Dataset entries:
────

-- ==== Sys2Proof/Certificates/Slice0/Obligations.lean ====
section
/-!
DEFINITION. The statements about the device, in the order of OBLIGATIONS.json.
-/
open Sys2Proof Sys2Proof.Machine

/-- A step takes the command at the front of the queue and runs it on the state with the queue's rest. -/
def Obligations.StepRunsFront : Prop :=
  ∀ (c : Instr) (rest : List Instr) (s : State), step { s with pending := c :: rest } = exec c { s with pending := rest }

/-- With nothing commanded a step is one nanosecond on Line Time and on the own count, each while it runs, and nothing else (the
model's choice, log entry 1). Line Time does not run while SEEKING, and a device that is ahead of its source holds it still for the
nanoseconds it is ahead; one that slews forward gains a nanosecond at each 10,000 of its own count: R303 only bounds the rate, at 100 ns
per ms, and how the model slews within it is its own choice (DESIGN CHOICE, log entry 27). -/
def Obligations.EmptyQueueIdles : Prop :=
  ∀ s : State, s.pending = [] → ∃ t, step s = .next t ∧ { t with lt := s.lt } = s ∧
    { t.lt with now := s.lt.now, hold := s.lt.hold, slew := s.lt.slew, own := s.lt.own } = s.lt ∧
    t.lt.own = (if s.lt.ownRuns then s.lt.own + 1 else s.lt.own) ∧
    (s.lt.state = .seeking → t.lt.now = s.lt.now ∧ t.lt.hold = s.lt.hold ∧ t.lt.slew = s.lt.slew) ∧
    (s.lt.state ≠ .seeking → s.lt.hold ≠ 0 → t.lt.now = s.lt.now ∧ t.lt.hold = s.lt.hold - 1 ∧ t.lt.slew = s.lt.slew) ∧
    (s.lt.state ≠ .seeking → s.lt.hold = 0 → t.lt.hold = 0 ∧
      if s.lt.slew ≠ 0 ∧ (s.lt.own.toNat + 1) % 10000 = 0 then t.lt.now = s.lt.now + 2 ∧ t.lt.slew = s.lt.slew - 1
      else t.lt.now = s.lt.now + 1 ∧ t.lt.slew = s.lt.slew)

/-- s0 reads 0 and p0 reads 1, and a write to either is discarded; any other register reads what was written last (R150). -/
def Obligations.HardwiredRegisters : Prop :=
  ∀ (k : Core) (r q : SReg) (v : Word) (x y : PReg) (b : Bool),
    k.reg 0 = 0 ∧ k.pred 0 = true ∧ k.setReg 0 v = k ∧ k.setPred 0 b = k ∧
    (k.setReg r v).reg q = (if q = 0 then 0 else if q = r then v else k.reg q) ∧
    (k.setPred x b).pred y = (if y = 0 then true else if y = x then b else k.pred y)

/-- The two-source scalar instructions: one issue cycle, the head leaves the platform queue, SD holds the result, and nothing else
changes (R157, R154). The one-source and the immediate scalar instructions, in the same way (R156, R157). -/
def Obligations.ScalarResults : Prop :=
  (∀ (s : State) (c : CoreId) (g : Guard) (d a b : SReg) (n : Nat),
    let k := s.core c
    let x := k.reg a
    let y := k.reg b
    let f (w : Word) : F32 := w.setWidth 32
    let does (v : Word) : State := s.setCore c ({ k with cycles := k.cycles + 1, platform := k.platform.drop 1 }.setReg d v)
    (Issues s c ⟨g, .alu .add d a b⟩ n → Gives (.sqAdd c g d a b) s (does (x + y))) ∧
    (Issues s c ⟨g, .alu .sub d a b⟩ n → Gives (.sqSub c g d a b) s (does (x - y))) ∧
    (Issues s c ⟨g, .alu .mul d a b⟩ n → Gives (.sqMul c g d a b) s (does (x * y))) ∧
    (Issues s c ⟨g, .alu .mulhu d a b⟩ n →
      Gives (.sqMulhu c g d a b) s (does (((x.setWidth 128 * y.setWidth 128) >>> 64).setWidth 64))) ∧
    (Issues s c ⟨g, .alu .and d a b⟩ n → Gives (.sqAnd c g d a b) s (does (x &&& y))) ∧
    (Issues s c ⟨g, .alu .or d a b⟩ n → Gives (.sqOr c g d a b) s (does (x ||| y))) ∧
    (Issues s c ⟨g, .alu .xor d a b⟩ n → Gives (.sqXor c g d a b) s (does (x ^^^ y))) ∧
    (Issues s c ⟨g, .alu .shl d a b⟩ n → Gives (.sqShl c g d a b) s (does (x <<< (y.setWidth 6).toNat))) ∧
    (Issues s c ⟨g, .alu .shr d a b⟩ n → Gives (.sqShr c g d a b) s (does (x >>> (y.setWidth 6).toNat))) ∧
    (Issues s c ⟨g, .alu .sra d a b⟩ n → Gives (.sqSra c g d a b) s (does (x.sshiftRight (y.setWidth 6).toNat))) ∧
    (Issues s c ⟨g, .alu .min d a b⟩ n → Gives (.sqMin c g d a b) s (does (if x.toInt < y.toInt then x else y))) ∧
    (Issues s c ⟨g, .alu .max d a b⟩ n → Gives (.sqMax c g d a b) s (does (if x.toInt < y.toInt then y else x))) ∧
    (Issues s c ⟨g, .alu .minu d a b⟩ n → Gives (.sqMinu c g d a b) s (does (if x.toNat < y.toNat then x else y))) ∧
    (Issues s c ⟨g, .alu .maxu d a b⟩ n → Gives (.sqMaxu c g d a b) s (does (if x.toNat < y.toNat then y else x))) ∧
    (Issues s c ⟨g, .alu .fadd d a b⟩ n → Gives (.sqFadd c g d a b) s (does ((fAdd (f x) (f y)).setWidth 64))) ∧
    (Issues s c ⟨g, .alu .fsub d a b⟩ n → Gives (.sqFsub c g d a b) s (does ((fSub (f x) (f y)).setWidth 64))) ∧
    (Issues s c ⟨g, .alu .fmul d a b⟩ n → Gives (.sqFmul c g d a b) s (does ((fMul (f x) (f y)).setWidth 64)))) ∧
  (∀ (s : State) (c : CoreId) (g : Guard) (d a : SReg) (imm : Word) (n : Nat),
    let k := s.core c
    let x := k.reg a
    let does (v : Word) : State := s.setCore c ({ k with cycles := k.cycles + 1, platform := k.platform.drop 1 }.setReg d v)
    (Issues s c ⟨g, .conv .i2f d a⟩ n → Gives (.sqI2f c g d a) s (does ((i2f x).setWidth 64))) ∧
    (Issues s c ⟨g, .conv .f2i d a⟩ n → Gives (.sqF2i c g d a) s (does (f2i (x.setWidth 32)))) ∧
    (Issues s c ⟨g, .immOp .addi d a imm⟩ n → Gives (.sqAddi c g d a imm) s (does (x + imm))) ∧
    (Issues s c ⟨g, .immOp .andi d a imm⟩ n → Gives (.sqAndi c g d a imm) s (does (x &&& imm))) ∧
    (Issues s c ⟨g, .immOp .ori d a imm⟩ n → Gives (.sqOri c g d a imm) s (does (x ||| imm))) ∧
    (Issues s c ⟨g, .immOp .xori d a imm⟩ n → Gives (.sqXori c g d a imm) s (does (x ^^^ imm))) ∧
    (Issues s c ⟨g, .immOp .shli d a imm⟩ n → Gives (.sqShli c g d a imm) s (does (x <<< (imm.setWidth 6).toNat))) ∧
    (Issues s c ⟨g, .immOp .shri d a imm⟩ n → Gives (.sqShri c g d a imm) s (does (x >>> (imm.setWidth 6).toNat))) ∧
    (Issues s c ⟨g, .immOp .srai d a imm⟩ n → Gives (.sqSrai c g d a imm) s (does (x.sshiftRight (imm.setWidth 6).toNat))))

────

▸ **WHAT YOU HAVE TO DO**
Each line from the one holding "(Issues s c ⟨g, .immOp .shli" through the last line of the data is to be transcribed exactly, with nothing else added.

▸ **EXPECTED ANSWER**
    (Issues s c ⟨g, .immOp .shli d a imm⟩ n → Gives (.sqShli c g d a imm) s (does (x <<< (imm.setWidth 6).toNat))) ∧
    (Issues s c ⟨g, .immOp .shri d a imm⟩ n → Gives (.sqShri c g d a imm) s (does (x >>> (imm.setWidth 6).toNat))) ∧
    (Issues s c ⟨g, .immOp .srai d a imm⟩ n → Gives (.sqSrai c g d a imm) s (does (x.sshiftRight (imm.setWidth 6).toNat))))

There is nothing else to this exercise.